Exercise instructions> Every line in the records below between the one holding "have e : retire" and the one holding "rw [← e] at m1 m2 m3 m4", inclusive, is to be set down exactly; all other lines are to be left out.

Records supplied>
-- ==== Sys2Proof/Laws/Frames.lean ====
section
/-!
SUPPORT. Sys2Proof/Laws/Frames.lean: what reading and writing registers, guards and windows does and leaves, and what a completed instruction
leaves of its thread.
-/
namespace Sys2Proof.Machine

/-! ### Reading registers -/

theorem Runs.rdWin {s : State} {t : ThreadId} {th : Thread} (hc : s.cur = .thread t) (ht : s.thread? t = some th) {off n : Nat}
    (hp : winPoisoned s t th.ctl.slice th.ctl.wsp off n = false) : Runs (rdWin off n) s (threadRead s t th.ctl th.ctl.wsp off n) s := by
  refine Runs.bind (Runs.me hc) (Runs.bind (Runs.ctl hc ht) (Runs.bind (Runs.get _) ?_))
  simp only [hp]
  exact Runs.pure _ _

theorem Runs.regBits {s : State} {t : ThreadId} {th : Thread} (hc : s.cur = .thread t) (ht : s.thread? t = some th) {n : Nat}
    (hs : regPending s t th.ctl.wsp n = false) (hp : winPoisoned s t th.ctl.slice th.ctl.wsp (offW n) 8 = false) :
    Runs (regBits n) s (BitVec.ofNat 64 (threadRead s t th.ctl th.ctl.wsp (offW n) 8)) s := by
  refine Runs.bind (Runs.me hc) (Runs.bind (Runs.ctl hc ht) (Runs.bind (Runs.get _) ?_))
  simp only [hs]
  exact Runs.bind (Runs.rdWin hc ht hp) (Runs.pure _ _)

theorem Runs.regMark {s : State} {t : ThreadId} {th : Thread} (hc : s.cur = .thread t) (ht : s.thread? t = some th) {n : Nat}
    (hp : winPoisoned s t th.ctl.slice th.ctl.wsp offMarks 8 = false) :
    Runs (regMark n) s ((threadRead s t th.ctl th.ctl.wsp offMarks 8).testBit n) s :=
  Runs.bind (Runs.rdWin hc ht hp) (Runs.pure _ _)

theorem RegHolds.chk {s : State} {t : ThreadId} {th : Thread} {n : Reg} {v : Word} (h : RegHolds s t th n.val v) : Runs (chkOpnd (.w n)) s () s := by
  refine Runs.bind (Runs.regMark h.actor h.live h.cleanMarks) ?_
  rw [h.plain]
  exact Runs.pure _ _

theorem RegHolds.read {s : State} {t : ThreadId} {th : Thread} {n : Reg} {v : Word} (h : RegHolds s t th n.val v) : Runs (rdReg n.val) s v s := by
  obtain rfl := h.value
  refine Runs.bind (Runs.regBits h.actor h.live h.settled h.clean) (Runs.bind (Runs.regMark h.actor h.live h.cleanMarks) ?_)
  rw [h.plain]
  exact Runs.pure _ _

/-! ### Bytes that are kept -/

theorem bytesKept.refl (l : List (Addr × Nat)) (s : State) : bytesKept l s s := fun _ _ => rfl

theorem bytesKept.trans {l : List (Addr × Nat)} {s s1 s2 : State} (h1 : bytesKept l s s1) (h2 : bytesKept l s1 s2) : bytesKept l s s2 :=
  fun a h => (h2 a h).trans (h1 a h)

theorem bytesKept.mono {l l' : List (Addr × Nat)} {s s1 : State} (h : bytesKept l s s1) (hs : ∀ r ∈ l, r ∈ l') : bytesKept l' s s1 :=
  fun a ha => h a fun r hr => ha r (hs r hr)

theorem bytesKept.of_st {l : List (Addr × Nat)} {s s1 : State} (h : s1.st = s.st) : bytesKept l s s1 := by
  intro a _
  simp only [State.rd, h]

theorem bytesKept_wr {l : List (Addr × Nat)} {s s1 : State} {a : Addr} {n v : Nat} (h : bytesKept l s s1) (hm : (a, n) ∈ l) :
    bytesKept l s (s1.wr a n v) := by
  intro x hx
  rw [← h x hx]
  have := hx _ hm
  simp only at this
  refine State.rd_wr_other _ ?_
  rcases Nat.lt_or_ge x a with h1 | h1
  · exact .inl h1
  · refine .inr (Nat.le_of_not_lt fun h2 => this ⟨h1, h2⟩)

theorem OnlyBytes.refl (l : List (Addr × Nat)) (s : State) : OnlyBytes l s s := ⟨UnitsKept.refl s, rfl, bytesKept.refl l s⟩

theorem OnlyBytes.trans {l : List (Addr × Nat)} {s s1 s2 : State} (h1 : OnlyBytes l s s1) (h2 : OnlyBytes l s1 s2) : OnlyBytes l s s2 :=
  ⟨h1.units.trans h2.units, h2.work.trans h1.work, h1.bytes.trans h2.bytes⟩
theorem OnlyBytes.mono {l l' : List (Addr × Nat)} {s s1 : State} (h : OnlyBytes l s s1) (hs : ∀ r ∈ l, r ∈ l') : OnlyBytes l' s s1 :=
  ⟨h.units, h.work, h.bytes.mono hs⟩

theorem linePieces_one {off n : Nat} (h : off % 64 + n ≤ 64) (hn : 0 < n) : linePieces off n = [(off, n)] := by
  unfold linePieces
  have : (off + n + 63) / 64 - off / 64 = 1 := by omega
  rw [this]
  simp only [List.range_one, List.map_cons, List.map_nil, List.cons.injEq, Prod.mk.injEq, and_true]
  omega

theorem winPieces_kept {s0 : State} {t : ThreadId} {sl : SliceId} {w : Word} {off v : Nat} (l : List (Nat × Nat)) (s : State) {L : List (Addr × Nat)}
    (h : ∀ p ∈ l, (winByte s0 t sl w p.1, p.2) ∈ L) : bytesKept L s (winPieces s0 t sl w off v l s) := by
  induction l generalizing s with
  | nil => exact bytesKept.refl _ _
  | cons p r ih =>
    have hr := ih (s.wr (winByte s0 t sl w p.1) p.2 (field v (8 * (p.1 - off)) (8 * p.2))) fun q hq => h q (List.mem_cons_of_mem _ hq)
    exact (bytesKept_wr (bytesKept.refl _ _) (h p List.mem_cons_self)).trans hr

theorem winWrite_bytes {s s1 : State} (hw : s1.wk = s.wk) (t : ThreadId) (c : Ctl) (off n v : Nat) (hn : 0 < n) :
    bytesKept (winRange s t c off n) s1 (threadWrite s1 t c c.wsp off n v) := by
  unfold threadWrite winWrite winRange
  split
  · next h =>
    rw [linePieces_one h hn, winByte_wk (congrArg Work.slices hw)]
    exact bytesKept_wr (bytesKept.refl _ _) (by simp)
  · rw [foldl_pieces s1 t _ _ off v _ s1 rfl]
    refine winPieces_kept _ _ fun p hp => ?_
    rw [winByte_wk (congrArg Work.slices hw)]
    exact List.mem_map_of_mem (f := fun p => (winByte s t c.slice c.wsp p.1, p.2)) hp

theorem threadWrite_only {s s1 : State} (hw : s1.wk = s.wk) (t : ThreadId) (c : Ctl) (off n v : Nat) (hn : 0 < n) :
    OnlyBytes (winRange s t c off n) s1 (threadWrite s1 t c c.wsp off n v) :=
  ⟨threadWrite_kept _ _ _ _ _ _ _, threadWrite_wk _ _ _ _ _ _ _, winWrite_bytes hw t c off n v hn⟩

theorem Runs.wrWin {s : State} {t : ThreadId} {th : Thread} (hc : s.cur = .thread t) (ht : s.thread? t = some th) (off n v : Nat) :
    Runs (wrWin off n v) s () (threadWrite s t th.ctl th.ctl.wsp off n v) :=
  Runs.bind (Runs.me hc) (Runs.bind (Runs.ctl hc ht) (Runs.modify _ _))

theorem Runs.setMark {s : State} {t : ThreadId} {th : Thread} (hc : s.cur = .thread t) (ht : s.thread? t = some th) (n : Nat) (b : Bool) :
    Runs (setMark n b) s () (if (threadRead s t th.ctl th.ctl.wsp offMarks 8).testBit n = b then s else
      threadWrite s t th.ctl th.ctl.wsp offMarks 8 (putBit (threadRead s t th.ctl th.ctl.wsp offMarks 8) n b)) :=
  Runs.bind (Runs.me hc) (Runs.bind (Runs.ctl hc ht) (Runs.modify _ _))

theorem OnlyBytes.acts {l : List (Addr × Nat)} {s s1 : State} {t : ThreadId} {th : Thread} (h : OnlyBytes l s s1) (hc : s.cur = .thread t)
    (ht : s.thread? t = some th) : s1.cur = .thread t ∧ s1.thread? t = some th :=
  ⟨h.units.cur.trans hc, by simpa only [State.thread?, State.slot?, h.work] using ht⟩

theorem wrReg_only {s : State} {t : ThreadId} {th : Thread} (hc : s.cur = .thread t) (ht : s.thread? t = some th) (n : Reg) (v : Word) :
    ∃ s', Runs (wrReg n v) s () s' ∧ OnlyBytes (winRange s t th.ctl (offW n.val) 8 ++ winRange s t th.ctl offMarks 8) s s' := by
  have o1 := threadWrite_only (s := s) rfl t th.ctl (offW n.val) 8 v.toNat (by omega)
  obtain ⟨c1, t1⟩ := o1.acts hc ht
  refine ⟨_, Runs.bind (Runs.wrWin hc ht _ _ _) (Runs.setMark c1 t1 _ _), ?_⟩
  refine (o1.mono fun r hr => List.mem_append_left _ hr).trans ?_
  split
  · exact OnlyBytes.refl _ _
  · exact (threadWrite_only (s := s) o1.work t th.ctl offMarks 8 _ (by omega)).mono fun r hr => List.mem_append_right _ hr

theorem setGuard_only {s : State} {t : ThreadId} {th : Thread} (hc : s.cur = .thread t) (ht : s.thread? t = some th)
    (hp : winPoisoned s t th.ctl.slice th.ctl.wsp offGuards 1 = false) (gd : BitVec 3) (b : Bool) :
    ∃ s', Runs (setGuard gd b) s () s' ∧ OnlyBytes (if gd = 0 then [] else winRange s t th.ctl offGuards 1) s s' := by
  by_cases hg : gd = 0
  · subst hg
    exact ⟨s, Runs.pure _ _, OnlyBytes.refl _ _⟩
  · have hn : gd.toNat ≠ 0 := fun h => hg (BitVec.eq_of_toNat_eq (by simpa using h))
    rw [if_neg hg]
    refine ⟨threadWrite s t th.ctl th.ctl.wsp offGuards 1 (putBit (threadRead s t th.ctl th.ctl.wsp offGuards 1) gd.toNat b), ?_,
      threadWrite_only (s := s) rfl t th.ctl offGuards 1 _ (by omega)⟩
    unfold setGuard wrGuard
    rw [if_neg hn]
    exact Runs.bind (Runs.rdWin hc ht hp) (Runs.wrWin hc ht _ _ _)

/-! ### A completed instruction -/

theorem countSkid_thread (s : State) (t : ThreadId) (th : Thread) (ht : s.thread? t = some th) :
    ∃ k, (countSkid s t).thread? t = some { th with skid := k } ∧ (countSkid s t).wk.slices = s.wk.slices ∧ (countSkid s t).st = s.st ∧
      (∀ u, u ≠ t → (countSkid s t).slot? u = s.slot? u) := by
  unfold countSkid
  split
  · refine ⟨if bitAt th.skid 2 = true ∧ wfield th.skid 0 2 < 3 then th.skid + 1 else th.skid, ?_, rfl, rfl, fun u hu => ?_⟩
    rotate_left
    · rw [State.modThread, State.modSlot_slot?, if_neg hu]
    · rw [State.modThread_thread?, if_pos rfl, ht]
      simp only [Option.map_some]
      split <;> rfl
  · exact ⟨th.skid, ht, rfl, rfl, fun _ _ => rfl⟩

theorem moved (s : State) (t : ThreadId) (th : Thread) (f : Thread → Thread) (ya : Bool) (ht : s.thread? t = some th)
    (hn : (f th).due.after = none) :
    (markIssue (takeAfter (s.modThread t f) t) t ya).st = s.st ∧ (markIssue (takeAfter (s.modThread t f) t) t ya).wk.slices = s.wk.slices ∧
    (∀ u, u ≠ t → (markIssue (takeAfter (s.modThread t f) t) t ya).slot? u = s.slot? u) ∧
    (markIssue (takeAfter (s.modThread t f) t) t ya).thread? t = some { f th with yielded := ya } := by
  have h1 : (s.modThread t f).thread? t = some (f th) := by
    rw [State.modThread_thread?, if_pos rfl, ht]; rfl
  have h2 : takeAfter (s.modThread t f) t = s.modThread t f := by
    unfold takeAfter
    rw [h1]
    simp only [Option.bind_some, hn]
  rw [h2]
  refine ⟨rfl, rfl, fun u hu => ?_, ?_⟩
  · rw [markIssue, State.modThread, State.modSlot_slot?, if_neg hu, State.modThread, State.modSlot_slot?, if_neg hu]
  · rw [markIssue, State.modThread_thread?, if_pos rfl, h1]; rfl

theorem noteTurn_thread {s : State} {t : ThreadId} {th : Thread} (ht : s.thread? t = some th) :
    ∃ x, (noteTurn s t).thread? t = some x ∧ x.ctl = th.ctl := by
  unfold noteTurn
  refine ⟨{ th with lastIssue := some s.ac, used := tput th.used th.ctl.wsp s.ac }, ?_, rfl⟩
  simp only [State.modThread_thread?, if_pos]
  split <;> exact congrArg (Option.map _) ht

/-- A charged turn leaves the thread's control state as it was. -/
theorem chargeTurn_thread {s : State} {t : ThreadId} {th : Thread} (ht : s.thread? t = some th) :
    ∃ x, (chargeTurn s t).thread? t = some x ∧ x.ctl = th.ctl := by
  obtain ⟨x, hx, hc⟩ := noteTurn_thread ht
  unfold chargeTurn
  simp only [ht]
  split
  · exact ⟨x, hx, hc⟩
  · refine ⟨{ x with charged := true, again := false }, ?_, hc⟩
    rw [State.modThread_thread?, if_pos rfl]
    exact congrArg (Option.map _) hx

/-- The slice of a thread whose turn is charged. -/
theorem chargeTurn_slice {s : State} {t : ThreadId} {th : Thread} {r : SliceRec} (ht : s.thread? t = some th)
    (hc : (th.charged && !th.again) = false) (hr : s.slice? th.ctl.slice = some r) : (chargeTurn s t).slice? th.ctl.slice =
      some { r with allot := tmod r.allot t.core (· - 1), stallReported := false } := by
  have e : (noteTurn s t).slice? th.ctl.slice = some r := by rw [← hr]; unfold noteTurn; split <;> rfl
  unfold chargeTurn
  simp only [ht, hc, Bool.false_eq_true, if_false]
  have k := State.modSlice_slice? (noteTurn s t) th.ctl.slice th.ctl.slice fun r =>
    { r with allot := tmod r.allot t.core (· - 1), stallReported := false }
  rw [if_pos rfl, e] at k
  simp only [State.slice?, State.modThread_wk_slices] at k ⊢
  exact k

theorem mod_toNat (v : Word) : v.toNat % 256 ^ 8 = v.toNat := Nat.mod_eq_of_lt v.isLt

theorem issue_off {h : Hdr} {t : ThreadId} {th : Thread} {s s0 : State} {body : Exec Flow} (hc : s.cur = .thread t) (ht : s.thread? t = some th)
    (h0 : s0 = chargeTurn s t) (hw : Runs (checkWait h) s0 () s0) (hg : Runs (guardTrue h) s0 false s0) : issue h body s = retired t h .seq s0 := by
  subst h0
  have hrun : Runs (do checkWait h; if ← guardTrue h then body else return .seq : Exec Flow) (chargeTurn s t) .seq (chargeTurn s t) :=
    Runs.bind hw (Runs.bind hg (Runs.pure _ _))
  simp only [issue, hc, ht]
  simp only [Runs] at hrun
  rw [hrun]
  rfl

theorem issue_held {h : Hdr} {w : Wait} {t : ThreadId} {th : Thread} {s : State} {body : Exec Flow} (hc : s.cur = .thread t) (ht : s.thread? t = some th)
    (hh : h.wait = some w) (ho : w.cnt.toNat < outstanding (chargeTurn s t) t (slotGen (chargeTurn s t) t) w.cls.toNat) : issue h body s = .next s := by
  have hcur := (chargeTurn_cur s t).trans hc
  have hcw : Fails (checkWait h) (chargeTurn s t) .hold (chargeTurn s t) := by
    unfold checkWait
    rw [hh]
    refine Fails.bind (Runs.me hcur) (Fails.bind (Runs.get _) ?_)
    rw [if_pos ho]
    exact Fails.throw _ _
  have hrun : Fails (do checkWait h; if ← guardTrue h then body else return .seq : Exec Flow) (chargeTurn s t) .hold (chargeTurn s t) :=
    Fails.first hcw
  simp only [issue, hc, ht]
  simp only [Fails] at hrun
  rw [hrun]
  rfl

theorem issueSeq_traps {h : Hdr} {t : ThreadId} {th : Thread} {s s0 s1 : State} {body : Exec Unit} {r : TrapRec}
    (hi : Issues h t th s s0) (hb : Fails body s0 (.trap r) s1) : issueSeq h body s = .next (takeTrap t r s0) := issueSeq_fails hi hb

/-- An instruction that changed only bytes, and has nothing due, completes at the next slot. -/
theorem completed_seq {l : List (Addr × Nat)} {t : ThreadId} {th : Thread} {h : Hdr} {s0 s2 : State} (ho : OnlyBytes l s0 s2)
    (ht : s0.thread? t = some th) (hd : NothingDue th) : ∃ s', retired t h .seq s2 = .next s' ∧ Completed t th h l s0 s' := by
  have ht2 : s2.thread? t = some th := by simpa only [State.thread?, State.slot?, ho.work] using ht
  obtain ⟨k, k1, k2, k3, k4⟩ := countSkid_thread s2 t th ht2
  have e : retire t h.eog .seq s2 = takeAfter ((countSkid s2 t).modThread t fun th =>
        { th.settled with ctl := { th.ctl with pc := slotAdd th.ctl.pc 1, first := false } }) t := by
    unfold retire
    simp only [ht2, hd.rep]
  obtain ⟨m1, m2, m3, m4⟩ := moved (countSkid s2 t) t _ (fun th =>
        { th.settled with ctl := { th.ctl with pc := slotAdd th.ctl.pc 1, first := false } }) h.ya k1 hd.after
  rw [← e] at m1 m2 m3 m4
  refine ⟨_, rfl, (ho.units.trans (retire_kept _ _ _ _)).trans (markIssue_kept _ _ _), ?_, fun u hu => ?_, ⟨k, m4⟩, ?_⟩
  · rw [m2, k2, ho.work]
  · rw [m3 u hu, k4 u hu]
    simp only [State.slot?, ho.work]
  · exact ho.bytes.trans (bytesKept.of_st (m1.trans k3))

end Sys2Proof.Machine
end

Written reply>
  have e : retire t h.eog .seq s2 = takeAfter ((countSkid s2 t).modThread t fun th =>
        { th.settled with ctl := { th.ctl with pc := slotAdd th.ctl.pc 1, first := false } }) t := by
    unfold retire
    simp only [ht2, hd.rep]
  obtain ⟨m1, m2, m3, m4⟩ := moved (countSkid s2 t) t _ (fun th =>
        { th.settled with ctl := { th.ctl with pc := slotAdd th.ctl.pc 1, first := false } }) h.ya k1 hd.after
  rw [← e] at m1 m2 m3 m4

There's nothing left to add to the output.